Exercise goal:
Produce as output only the lines below starting at the line with "State → β → State)" and continuing through the line with "(startNext s).regions = s.regions", each one exactly as written.

Source data:
-- ==== Sys2Proof/Laws/Frames.lean ====
section
/-! SUPPORT. What each shared operation leaves as it stands, whatever branch it takes: one theorem per operation,
each conjunct a rewriting rule for one block or one field. -/

namespace Sys2Proof.Machine

open Sys2Proof

/-- A fold whose every step leaves a part of the state as it stands leaves that part as it stands. -/
theorem foldl_keeps {α : Type} (p : State → α) {β : Type} (g : State → β → State)
    (h : ∀ s x, p (g s x) = p s) (l : List β) (s : State) : p (l.foldl g s) = p s := by
  induction l generalizing s with
  | nil => rfl
  | cons x l ih => simp [ih, h]

@[simp] theorem startNext_frame (s : State) : (startNext s).front = s.front ∧ (startNext s).media = s.media ∧
    (startNext s).regions = s.regions ∧ (startNext s).filter = s.filter ∧ (startNext s).cipher = s.cipher ∧
    (startNext s).erase = s.erase ∧ (startNext s).keypad = s.keypad ∧ (startNext s).cred = s.cred ∧
    (startNext s).ctl = s.ctl ∧ (startNext s).window = s.window ∧ (startNext s).power = s.power ∧
    (startNext s).flash = s.flash ∧ (startNext s).replies = s.replies ∧ (startNext s).mediaOut = s.mediaOut ∧
    (startNext s).counters = s.counters ∧ (startNext s).pending = s.pending ∧
    (startNext s).store.effective = s.store.effective := by
  refine ⟨?_, ?_, ?_, ?_, ?_, ?_, ?_, ?_, ?_, ?_, ?_, ?_, ?_, ?_, ?_, ?_, ?_⟩ <;> (unfold startNext; (repeat' split) <;> simp_all)

@[simp] theorem requestCommit_frame (r : RecordId) (ws : List Waiter) (s : State) :
    (requestCommit r ws s).front = s.front ∧ (requestCommit r ws s).media = s.media ∧
    (requestCommit r ws s).regions = s.regions ∧ (requestCommit r ws s).filter = s.filter ∧
    (requestCommit r ws s).cipher = s.cipher ∧ (requestCommit r ws s).erase = s.erase ∧
    (requestCommit r ws s).keypad = s.keypad ∧ (requestCommit r ws s).cred = s.cred ∧
    (requestCommit r ws s).ctl = s.ctl ∧ (requestCommit r ws s).window = s.window ∧
    (requestCommit r ws s).power = s.power ∧ (requestCommit r ws s).flash = s.flash ∧
    (requestCommit r ws s).replies = s.replies ∧ (requestCommit r ws s).mediaOut = s.mediaOut ∧
    (requestCommit r ws s).counters = s.counters ∧ (requestCommit r ws s).pending = s.pending ∧
    (requestCommit r ws s).store.effective = s.store.effective := by
  refine ⟨?_, ?_, ?_, ?_, ?_, ?_, ?_, ?_, ?_, ?_, ?_, ?_, ?_, ?_, ?_, ?_, ?_⟩ <;> (unfold requestCommit; simp)

@[simp] theorem selectBackground_frame (s : State) : (selectBackground s).front = s.front ∧
    (selectBackground s).media = s.media ∧ (selectBackground s).regions = s.regions ∧
    (selectBackground s).filter = s.filter ∧ (selectBackground s).cipher = s.cipher ∧
    (selectBackground s).erase = s.erase ∧ (selectBackground s).cred = s.cred ∧ (selectBackground s).ctl = s.ctl ∧
    (selectBackground s).window = s.window ∧ (selectBackground s).store = s.store ∧
    (selectBackground s).power = s.power ∧ (selectBackground s).flash = s.flash ∧
    (selectBackground s).replies = s.replies ∧ (selectBackground s).mediaOut = s.mediaOut ∧
    (selectBackground s).counters = s.counters ∧ (selectBackground s).pending = s.pending := by
  refine ⟨?_, ?_, ?_, ?_, ?_, ?_, ?_, ?_, ?_, ?_, ?_, ?_, ?_, ?_, ?_, ?_⟩ <;> (unfold selectBackground; (repeat' split) <;> simp_all)

@[simp] theorem setDrive_frame (d : DriveState) (s : State) : (setDrive d s).front = s.front ∧
    (setDrive d s).media = s.media ∧ (setDrive d s).regions = s.regions ∧ (setDrive d s).filter = s.filter ∧
    (setDrive d s).cipher = s.cipher ∧ (setDrive d s).erase = s.erase ∧ (setDrive d s).cred = s.cred ∧
    (setDrive d s).window = s.window ∧ (setDrive d s).store = s.store ∧ (setDrive d s).power = s.power ∧
    (setDrive d s).flash = s.flash ∧ (setDrive d s).replies = s.replies ∧ (setDrive d s).mediaOut = s.mediaOut ∧
    (setDrive d s).counters = s.counters ∧ (setDrive d s).pending = s.pending ∧
    (setDrive d s).ctl.openProfile = s.ctl.openProfile ∧ (setDrive d s).ctl.attached = s.ctl.attached := by
  refine ⟨?_, ?_, ?_, ?_, ?_, ?_, ?_, ?_, ?_, ?_, ?_, ?_, ?_, ?_, ?_, ?_, ?_⟩ <;> (unfold setDrive; simp)

@[simp] theorem requestOneShot_frame (p : Pattern) (s : State) : (requestOneShot p s).front = s.front ∧
    (requestOneShot p s).media = s.media ∧ (requestOneShot p s).regions = s.regions ∧
    (requestOneShot p s).filter = s.filter ∧ (requestOneShot p s).cipher = s.cipher ∧
    (requestOneShot p s).erase = s.erase ∧ (requestOneShot p s).cred = s.cred ∧ (requestOneShot p s).ctl = s.ctl ∧
    (requestOneShot p s).window = s.window ∧ (requestOneShot p s).store = s.store ∧
    (requestOneShot p s).power = s.power ∧ (requestOneShot p s).flash = s.flash ∧
    (requestOneShot p s).replies = s.replies ∧ (requestOneShot p s).mediaOut = s.mediaOut ∧
    (requestOneShot p s).counters = s.counters ∧ (requestOneShot p s).pending = s.pending := by
  refine ⟨?_, ?_, ?_, ?_, ?_, ?_, ?_, ?_, ?_, ?_, ?_, ?_, ?_, ?_, ?_, ?_⟩ <;> (unfold requestOneShot; (repeat' split) <;> simp_all)

@[simp] theorem standbyCheck_frame (s : State) : (standbyCheck s).front = s.front ∧
    (standbyCheck s).media = s.media ∧ (standbyCheck s).regions = s.regions ∧ (standbyCheck s).filter = s.filter ∧
    (standbyCheck s).cipher = s.cipher ∧ (standbyCheck s).erase = s.erase ∧ (standbyCheck s).cred = s.cred ∧
    (standbyCheck s).ctl = s.ctl ∧ (standbyCheck s).window = s.window ∧ (standbyCheck s).store = s.store ∧
    (standbyCheck s).flash = s.flash ∧ (standbyCheck s).replies = s.replies ∧
    (standbyCheck s).mediaOut = s.mediaOut ∧ (standbyCheck s).counters = s.counters ∧
    (standbyCheck s).pending = s.pending ∧ (standbyCheck s).power.source = s.power.source ∧
    (standbyCheck s).power.on = s.power.on := by
  refine ⟨?_, ?_, ?_, ?_, ?_, ?_, ?_, ?_, ?_, ?_, ?_, ?_, ?_, ?_, ?_, ?_, ?_⟩ <;> (unfold standbyCheck; (repeat' split) <;> simp_all)

@[simp] theorem restartInactivity_frame (s : State) : (restartInactivity s).front = s.front ∧
    (restartInactivity s).media = s.media ∧ (restartInactivity s).regions = s.regions ∧
    (restartInactivity s).filter = s.filter ∧ (restartInactivity s).cipher = s.cipher ∧
    (restartInactivity s).erase = s.erase ∧ (restartInactivity s).keypad = s.keypad ∧
    (restartInactivity s).cred = s.cred ∧ (restartInactivity s).window = s.window ∧
    (restartInactivity s).store = s.store ∧ (restartInactivity s).power = s.power ∧
    (restartInactivity s).flash = s.flash ∧ (restartInactivity s).replies = s.replies ∧
    (restartInactivity s).mediaOut = s.mediaOut ∧ (restartInactivity s).counters = s.counters ∧
    (restartInactivity s).pending = s.pending ∧ (restartInactivity s).ctl.drive = s.ctl.drive ∧
    (restartInactivity s).ctl.openProfile = s.ctl.openProfile ∧ (restartInactivity s).ctl.attached = s.ctl.attached := by
  refine ⟨?_, ?_, ?_, ?_, ?_, ?_, ?_, ?_, ?_, ?_, ?_, ?_, ?_, ?_, ?_, ?_, ?_, ?_, ?_⟩ <;> (unfold restartInactivity; (repeat' split) <;> simp_all)

@[simp] theorem withdrawRaced_frame (s t : State) : (withdrawRaced s t).front = t.front ∧
    (withdrawRaced s t).media = t.media ∧ (withdrawRaced s t).regions = t.regions ∧
    (withdrawRaced s t).filter = t.filter ∧ (withdrawRaced s t).cipher = t.cipher ∧
    (withdrawRaced s t).erase = t.erase ∧ (withdrawRaced s t).cred = t.cred ∧ (withdrawRaced s t).window = t.window ∧
    (withdrawRaced s t).store = t.store ∧ (withdrawRaced s t).power = t.power ∧ (withdrawRaced s t).flash = t.flash ∧
    (withdrawRaced s t).replies = t.replies ∧ (withdrawRaced s t).mediaOut = t.mediaOut ∧
    (withdrawRaced s t).counters = t.counters ∧ (withdrawRaced s t).pending = t.pending ∧
    (withdrawRaced s t).ctl.drive = t.ctl.drive ∧ (withdrawRaced s t).ctl.openProfile = t.ctl.openProfile ∧
    (withdrawRaced s t).ctl.attached = t.ctl.attached ∧ (withdrawRaced s t).ctl.window = t.ctl.window ∧
    (withdrawRaced s t).ctl.inactivity = t.ctl.inactivity ∧ (withdrawRaced s t).keypad.keys = t.keypad.keys ∧
    (withdrawRaced s t).keypad.buffer = t.keypad.buffer ∧ (withdrawRaced s t).keypad.phase = t.keypad.phase ∧
    (withdrawRaced s t).keypad.timer = t.keypad.timer ∧ (withdrawRaced s t).keypad.selection = t.keypad.selection ∧
    (withdrawRaced s t).keypad.oneShot = t.keypad.oneShot := by
  refine ⟨?_, ?_, ?_, ?_, ?_, ?_, ?_, ?_, ?_, ?_, ?_, ?_, ?_, ?_, ?_, ?_, ?_, ?_, ?_, ?_, ?_, ?_, ?_, ?_, ?_,
    ?_⟩ <;> rfl

@[simp] theorem reportArrival_frame (s : State) : (reportArrival s).front = s.front ∧
    (reportArrival s).media = s.media ∧ (reportArrival s).regions = s.regions ∧ (reportArrival s).filter = s.filter ∧
    (reportArrival s).cipher = s.cipher ∧ (reportArrival s).erase = s.erase ∧ (reportArrival s).cred = s.cred ∧
    (reportArrival s).window = s.window ∧ (reportArrival s).store = s.store ∧ (reportArrival s).power = s.power ∧
    (reportArrival s).flash = s.flash ∧ (reportArrival s).replies = s.replies ∧
    (reportArrival s).mediaOut = s.mediaOut ∧ (reportArrival s).counters = s.counters ∧
    (reportArrival s).pending = s.pending ∧ (reportArrival s).ctl.drive = s.ctl.drive ∧
    (reportArrival s).ctl.openProfile = s.ctl.openProfile ∧ (reportArrival s).ctl.attached = s.ctl.attached ∧
    (reportArrival s).ctl.window = s.ctl.window ∧ (reportArrival s).keypad.keys = s.keypad.keys ∧
    (reportArrival s).keypad.buffer = s.keypad.buffer ∧ (reportArrival s).keypad.phase = s.keypad.phase ∧
    (reportArrival s).keypad.timer = s.keypad.timer ∧ (reportArrival s).keypad.selection = s.keypad.selection ∧
    (reportArrival s).keypad.oneShot = s.keypad.oneShot := by
  refine ⟨?_, ?_, ?_, ?_, ?_, ?_, ?_, ?_, ?_, ?_, ?_, ?_, ?_, ?_, ?_, ?_, ?_, ?_, ?_, ?_, ?_, ?_, ?_, ?_,
    ?_⟩ <;>
    first | (unfold reportArrival; simp; done) | (unfold reportArrival restartInactivity startInactivity; simp; split <;> rfl)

Result of the exercise:
theorem foldl_keeps {α : Type} (p : State → α) {β : Type} (g : State → β → State)
    (h : ∀ s x, p (g s x) = p s) (l : List β) (s : State) : p (l.foldl g s) = p s := by
  induction l generalizing s with
  | nil => rfl
  | cons x l ih => simp [ih, h]

@[simp] theorem startNext_frame (s : State) : (startNext s).front = s.front ∧ (startNext s).media = s.media ∧
    (startNext s).regions = s.regions ∧ (startNext s).filter = s.filter ∧ (startNext s).cipher = s.cipher ∧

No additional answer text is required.